SpectraLogic took the ideas behind LTFS and coupled them with DeepStorage to create an idea – “buckets”.  Buckets function just like the buckets you find in Amazon S3.  These are user-defined constructs that hold data.  The BlackPearl caches these buckets and optimizes the writes to your tape array.  Where the bucket metaphor works well is the portability of the bucket.  Let’s say you wanted to transfer long-term data like phone records or legal documents between law firms that are both using DeepStorage.  All you need to do is identify the bucket in question, eject the tape (or tapes) needed to recreate that bucket, and then send the tapes to the destination.  Once there, the storage admin just needs to import the bucket from the tapes in question and all the data in that bucket can be read.  No software version mismatches.  No late night panicked calls because nothing will mount.  Data exchange without hassles.

The Tape Library of Congress

The ideas here boggle the mind.  While at the Spectra Summit, we heard from companies like NASCAR and Yahoo.  They are using BlackPearl and DS3 as a way to store large media files virtually forever.  There’s no reason you can’t do something similar.  I had to babysit a legal server migration one night because it had 480,000 WordPerfect documents that represented their entire case log for the last twenty years.  Why couldn’t that be moved to long-term storage?  For law offices that still have paper records of everything and don’t want to scan it all in for fear of an OCR mistake, why not just make an image of every file and store it on an LTFS volume fronted by DS3?

The flexibility of a RESTful API means that you can created a customized interface virtually on the fly.  Afraid the auditors aren’t going to be able to find data from five years ago?  Make a simple searching interface that is customized to their needs.  Want to do batch processing across multiple units with parallel writes for fault tolerance?  You can program that as well.  With REST calls, anything is possible.

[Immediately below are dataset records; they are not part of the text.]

-- ==== Sys2Proof/Machine/Net.lean ====
section
/-!
DEFINITION. The network port's contexts and commands, requests of peers, and the storage port (25 R430 to R435).
-/
namespace Sys2Proof.Machine

/-! ## Contexts (25 R431, R432) -/

def State.netValid (s : State) (ctx : Nat) : Bool := decide (ctx < 1024) && (s.netWord ctx 0).testBit 63

/-- The port is told a doorbell's value, or takes its slots up again: their commands start here (04 R94; log 47). -/
def State.netPost (s : State) (ctx tail : Nat) : State :=
  s.modNet ctx (fun x => { x with tail := tail, posted := (x.posted.filter (fun p => decide (x.tl < p.1))) ++ [(tail, (s.gal 1024).a, s.hub.time)] })

/-- A of galley 1024 and HUB_TIME when a slot's command started. -/
def NetCtx.start (x : NetCtx) (slot : Nat) : Nat × Nat :=
  match x.posted.find? (fun p => decide (slot < p.1)) with | some (_, a, t) => (a, t) | none => (0, 0)

/-- The doorbell's home notifies the port of the doorbell's new value. -/
def execNetDoorbell (ctx : Nat) (s : State) : Host.Outcome State Fault Refusal :=
  .next (if !s.netValid ctx then s
  else match s.hubRead 1 (s.netSid ctx) (ptrOff (s.netWord ctx 3)) 64 with
    | (s, .ok (v, [], _)) => s.netPost ctx v
    | (s, _) => s)

/-- Nymtor has rewritten word 5 of a stopped context's entry to zero; its open commands start anew (25 R434; log 47). -/
def execNetContextRestart (ctx : Nat) (s : State) : Host.Outcome State Fault Refusal :=
  .next (if !s.netValid ctx then s
  else (({ s with mem := s.mem.writeBytes (s.netPa ctx + 40) 8 0 } : State).modNet ctx (fun x =>
    { x with stopped := false, posted := [] })).netPost ctx (s.netCtx ctx).tail)

/-- A command fails: word 5 takes its status and slot, and the context stops (25 R434). -/
def State.netFail (s : State) (ctx slot status : Nat) : State :=
  ({ s with mem := s.mem.writeBytes (s.netPa ctx + 40) 8 (status % 256 + slot % 2 ^ 32 * 2 ^ 8) } : State).modNet ctx (fun x =>
    { x with stopped := true })

/-- A command has been posted and has not completed, on a context that runs: it has not stopped, and its space is not
quiesced (03 R56). -/
def State.netOpen (s : State) (ctx slot : Nat) : Bool :=
  let x := s.netCtx ctx
  s.netValid ctx && !x.stopped && !s.hub.quiesced.contains (s.netSid ctx) && decide (x.tl ≤ slot) && decide (slot < x.tail) && !x.done.contains slot

def State.netDone (s : State) (ctx slot : Nat) : State :=
  s.modNet ctx (fun x => { x with done := x.done ++ [slot], moved := x.moved.del slot })

/-- A command's fields (25 R432). -/
structure NetCmd where
  op : Nat
  localAddr : Nat
  remote : Nat
  len : Nat
deriving DecidableEq, Repr

def NetCmd.of (v : Nat) : NetCmd :=
  { op := bits v 63 60, localAddr := ptrOff (bits v 127 64), remote := bits v 191 128, len := bits v 255 192 }

/-- A command's length is one its operation takes (25 R432). -/
def NetCmd.lenOk (q : NetCmd) : Bool :=
  decide (1 ≤ q.len) && decide (q.len ≤ 2 ^ 32) && (if q.op = 2 ∨ q.op = 3 then q.len == 64 else if 4 ≤ q.op then q.len % 32 == 0 else true)

/-- An address or length that only a K4 takes (25 R430). -/
def NetCmd.unaligned (q : NetCmd) : Bool := q.localAddr % 8 ≠ 0 || q.remote % 8 ≠ 0 || q.len % 8 ≠ 0

/-- The command of a slot, read from the ring in process memory under the context's space; none where it cannot be read.
The outer none: the read waits for a lost table (03 R56). -/
def State.netCmd (s : State) (ctx slot : Nat) : State × Option (Option NetCmd) :=
  let n := 2 ^ (s.netWord ctx 2 % 16)
  match s.hubRead 1 (s.netSid ctx) (ptrOff (s.netWord ctx 1) + slot % n * 512) 512 with
  | (s, .ok (v, [], _)) => (s, some (some (NetCmd.of v)))
  | (s, .ok _) => (s, some none)
  | (s, .error k) => (s, if k = hubWaits then none else some none)

/-! ## Commands (25 R433, R434) -/

/-- A command of an operation is carried out: `status` is what the peer answers, 2 only where an address or length is
no multiple of 8. A command that cannot be read or is malformed fails with status 1. -/
def State.netRun (s : State) (ctx slot op status : Nat) (go : State → NetCmd → State) : State :=
  if !s.netOpen ctx slot then s
  else match s.netCmd ctx slot with
    | (s, none) => s
    | (s, some none) => s.netFail ctx slot 1
    | (s', some (some q)) =>
      if 6 ≤ q.op then s'.netFail ctx slot 1
      else if q.op ≠ op then s
      else if !q.lenOk then s'.netFail ctx slot 1
      else if status = 0 then go s' q
      else if status = 1 ∨ status = 4 ∨ (status = 2 ∧ q.unaligned) then s'.netFail ctx slot status
      else s

/-- A substitution that an access of a context met counts on it (03 R74). -/
def State.netSubst (s : State) (ctx : Nat) (b : Bool) : State :=
  if b then s.modNet ctx (fun x => { x with subst := (x.subst + 1) % 2 ^ 64 }) else s

/-- Local bits are copy-read and go to the peer: the read waits until D of galley 1024 has reached the A held when the
command started (04 R94). -/
def State.netOut (s : State) (ctx slot : Nat) (q : NetCmd) : State :=
  if (s.gal 1024).d < ((s.netCtx ctx).start slot).1 then s
  else match s.hubRead 1 (s.netSid ctx) q.localAddr q.len with
  | (s, .error k) => if k = hubWaits then s else s.netFail ctx slot 1
  | (s, .ok (_, bad, sub)) =>
    let s := s.netSubst ctx sub
    if bad.isEmpty then s.netDone ctx slot else s.netFail ctx slot 4

/-- The peer's bits are appended locally to galley 1024, as they arrive; a full ring makes them wait. -/
def State.netIn (s : State) (ctx slot : Nat) (q : NetCmd) (reply : List Byte) : State :=
  let done := (s.netCtx ctx).moved.get 0 slot
  let n := min (q.len - done) (8 * reply.length)
  let sid := s.netSid ctx
  match s.hubPieces 1 sid .write (q.localAddr + done) n with
  | (s, .error k) => if k = hubWaits then s else s.netFail ctx slot 1
  | (s, .ok l) =>
    let ps := overlay l 0 [(0, n, leNat reply % 2 ^ n, false)]
    if !s.galRoom 1024 (piecesCut ps).length then s.hubWait 1024 (.net ctx slot) (piecesCut ps).length
    else
      let s := s.appendAll 1024 0 7 sid ps
      if q.len ≤ done + n then s.netDone ctx slot
      else s.modNet ctx (fun x => { x with moved := x.moved.put slot (done + n) })

def execPut (ctx slot status : Nat) (_ : List Byte) (s : State) : Host.Outcome State Fault Refusal :=
  .next (s.netRun ctx slot 0 status (fun s q => s.netOut ctx slot q))

def execGet (ctx slot status : Nat) (reply : List Byte) (s : State) : Host.Outcome State Fault Refusal :=
  .next (s.netRun ctx slot 1 status (fun s q => s.netIn ctx slot q reply))

/-- The old value of the peer's word is appended locally. -/
def execNetFadd (ctx slot status : Nat) (reply : List Byte) (s : State) : Host.Outcome State Fault Refusal :=
  .next (s.netRun ctx slot 2 status (fun s q => if reply.length = 8 then s.netIn ctx slot q reply else s))

def execCas (ctx slot status : Nat) (reply : List Byte) (s : State) : Host.Outcome State Fault Refusal :=
  .next (s.netRun ctx slot 3 status (fun s q => if reply.length = 8 then s.netIn ctx slot q reply else s))

def execRaddI32 (ctx slot status : Nat) (_ : List Byte) (s : State) : Host.Outcome State Fault Refusal :=
  .next (s.netRun ctx slot 4 status (fun s q => s.netOut ctx slot q))

def execRaddF32 (ctx slot status : Nat) (_ : List Byte) (s : State) : Host.Outcome State Fault Refusal :=
  .next (s.netRun ctx slot 5 status (fun s q => s.netOut ctx slot q))

/-- A peer has not answered within 1 s of the command's start (25 R434; log 47). -/
def execNetTimeout (ctx slot : Nat) (s : State) : Host.Outcome State Fault Refusal :=
  .next (if s.netOpen ctx slot && decide (((s.netCtx ctx).start slot).2 + 10 ^ 9 ≤ s.hub.time) then s.netFail ctx slot 3 else s)

/-- The timeline passes the next completed slot, with a release of galley 1024 and its stamp (04 R92, 25 R433). -/
def execNetComplete (ctx : Nat) (s : State) : Host.Outcome State Fault Refusal :=
  let x := s.netCtx ctx
  .next (if !s.netValid ctx || !x.done.contains x.tl then s
  else
    let s := s.releasePkg 1024
    let tl := (x.tl + 1) % 2 ^ 64
    ({ s with mem := s.mem.writeBytes (s.netPa ctx + 32) 8 tl } : State).modNet ctx (fun y =>
      { y with tl := tl, done := y.done.filter (· != x.tl), stamp := some { gal := 1024, pos := (s.gal 1024).p } }))

/-! ## Requests of peers (25 R433) -/

/-- One atomic of a peer at a word's home; a poisoned sector changes nothing (03 R74, 13 R292). -/
def State.peerAtomic (s : State) (pba w : Nat) (f : Nat → Nat) : State :=
  if s.bitsBad pba w then s else { s with mem := s.mem.writeBits pba w (f (s.mem.readBits pba w)) }

/-- The words that a peer's atomics name, translated: physical bit addresses (25 R433). -/
def State.peerWords (s : State) (sid addr w : Nat) : Nat → State × List Nat
  | 0 => (s, [])
  | n + 1 => match s.hubPieces 1 sid .atomic addr w with
    | (s, .ok ((pba, _, _) :: _)) => let r := State.peerWords s sid (addr + w) w n; (r.1, pba :: r.2)
    | (s, _) => (s, [])

/-- A request of a peer that reads the base image is issued at galley 1024's A, and goes on once D has reached it: an
atomic's words at their homes each as one step of home order, a GET as a copy read (04 R91, R94, 25 R433). -/
def State.peerAsk (s : State) (ctx : Nat) (q : PeerReq) (homes : List Nat) (go : State → State) : State :=
  match (s.netCtx ctx).peers.find? (·.1 == q) with
  | none => s.modNet ctx (fun x => { x with peers := x.peers ++ [(q, (s.gal 1024).a, homes)] })
  | some (_, a, _) =>
    if (s.gal 1024).d < a then s
    else (go s).modNet ctx (fun x => { x with peers := x.peers.filter (·.1 != q) })

/-- The atomics of a peer's request, each at its word's home. -/
def State.peerAtomics (s : State) (ctx : Nat) (q : PeerReq) (w : Nat) (words : List Nat) (f : Nat → Nat → Nat) : State :=
  s.peerAsk ctx q (words.filterMap (fun p => s.home (p / 8))) (fun s =>
    ((words.zipIdx).foldl (fun s p => s.peerAtomic p.1 w (f p.2)) s).releasePkg 1024)

/-- A peer's request is carried out under its context's space, appended to galley 1024 and released at package scope.
What a GET or an atomic answers leaves the device. A page that does not translate takes nothing. A context of a
quiesced space waits (03 R56). -/
def execPeerRequest (ctx op addr len : Nat) (opnd swap : Word) (data : List Byte) (s : State) : Host.Outcome State Fault Refusal :=
  let sid := s.netSid ctx
  let v := leNat data
  let q : PeerReq := { op := op, addr := addr, len := len, opnd := opnd.toNat, swap := swap.toNat, data := v }
  let atoms (w n : Nat) (f : Nat → Nat → Nat) : State :=
    if addr % w ≠ 0 then s else let r := s.peerWords sid addr w n; r.1.peerAtomics ctx q w r.2 f
  let n := min len (8 * data.length)
  let el (k : Nat) : Nat := bits v (32 * k + 31) (32 * k)
  .next (if !s.netValid ctx || s.hub.quiesced.contains sid then s
  else if op = 0 then
    match s.hubStore 1 1024 sid addr n [(0, n, v, false)] with
    | some s => s.releasePkg 1024
    | none => s.hubStuck 1 sid addr n (.peer sid addr)
  else if op = 1 then
    s.peerAsk ctx q [] (fun s => match s.hubRead 1 sid addr len with
      | (s, .ok (_, _, sub)) => s.netSubst ctx sub
      | (s, .error _) => s)
  else if op = 2 then atoms 64 1 (fun _ old => atomNew .add 64 old opnd.toNat)
  else if op = 3 then atoms 64 1 (fun _ old => if old = opnd.toNat then swap.toNat else old)
  else if op = 4 then atoms 32 (min (len / 32) (data.length / 4)) (fun k old => atomNew .add 32 old (el k))
  else if op = 5 then atoms 32 (min (len / 32) (data.length / 4)) (fun k old => (fatomLane .fadd false old (el k)).code)
  else s)

/-! ## Storage (25 R435) -/

/-- The status of a queue pair's operation under a space. -/
def State.stoEnd (s : State) (qp sid status : Nat) : State :=
  s.modHub (fun h => { h with sto := h.sto.put qp { h.sto.get {} qp with sid := sid, status := status } })

/-- Bits that a read has brought are appended to galley 1025, where its ring has room. -/
def State.stoFill (s : State) (qp sid : Nat) (ps : List (Nat × Nat × Nat × Bool)) : State :=
  if s.galRoom 1025 (piecesCut ps).length then (s.appendAll 1025 0 7 sid ps).stoEnd qp sid 0
  else s.hubWait 1025 (.sto qp) (piecesCut ps).length

/-- An NVMe read of a queue pair fills a frame with stores of galley 1025 (25 R435). An address that is no frame's is
translated under the queue pair's SID by the port; a fault ends the operation with XLATE_FAULT on its context (03 R46). A
queue pair of a quiesced space waits (03 R56). -/
def execStorageReadComplete (qp : Nat) (dst : StorageDst) (data : List Byte) (s : State) :
    Host.Outcome State Fault Refusal :=
  let sid := dst.sid; let addr := dst.addr
  let w := 8 * data.length
  .next (if data.isEmpty || 256 ≤ qp || s.hub.quiesced.contains sid then s
  else if dst.frame then
    if (s.home addr).isNone || (s.home (addr + data.length - 1)).isNone then s
    else s.stoFill qp sid [(8 * addr, w, leNat data, false)]
  else match s.hubPieces 2 sid .write addr w with
    | (s, .error k) => if k = hubWaits then s else s.stoEnd qp sid Code.XLATE_FAULT
    | (s, .ok l) => s.stoFill qp sid (overlay l 0 [(0, w, leNat data, false)]))

end Sys2Proof.Machine
end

DS3 is going to enable you to keep data forever.  No more worrying about throwing things out.  No need to rent storage lockers for cardboard boxes full of files.  No need to worry about the weather or insects.  Just keeping the data center online is enough to keep your data in a readable format from now until forever.

For more information on SpectraLogic and their solutions, you can find them at http://www.spectralogic.com.  You can also follow them on Twitter as @SpectraLogic.


Disclaimer

I was a guest of SpectraLogic for their 2013 Spectra Summit.  They paid for my flight and lodging during the event.  They also provided a t-shirt, a jacket, and a 2 GB USB drive containing marketing collateral.  They did not ask for any consideration in the writing of this review, nor were they promised any.  The conclusions reach herein are mine and mine alone.  In addition, any errors or omissions are mine as well.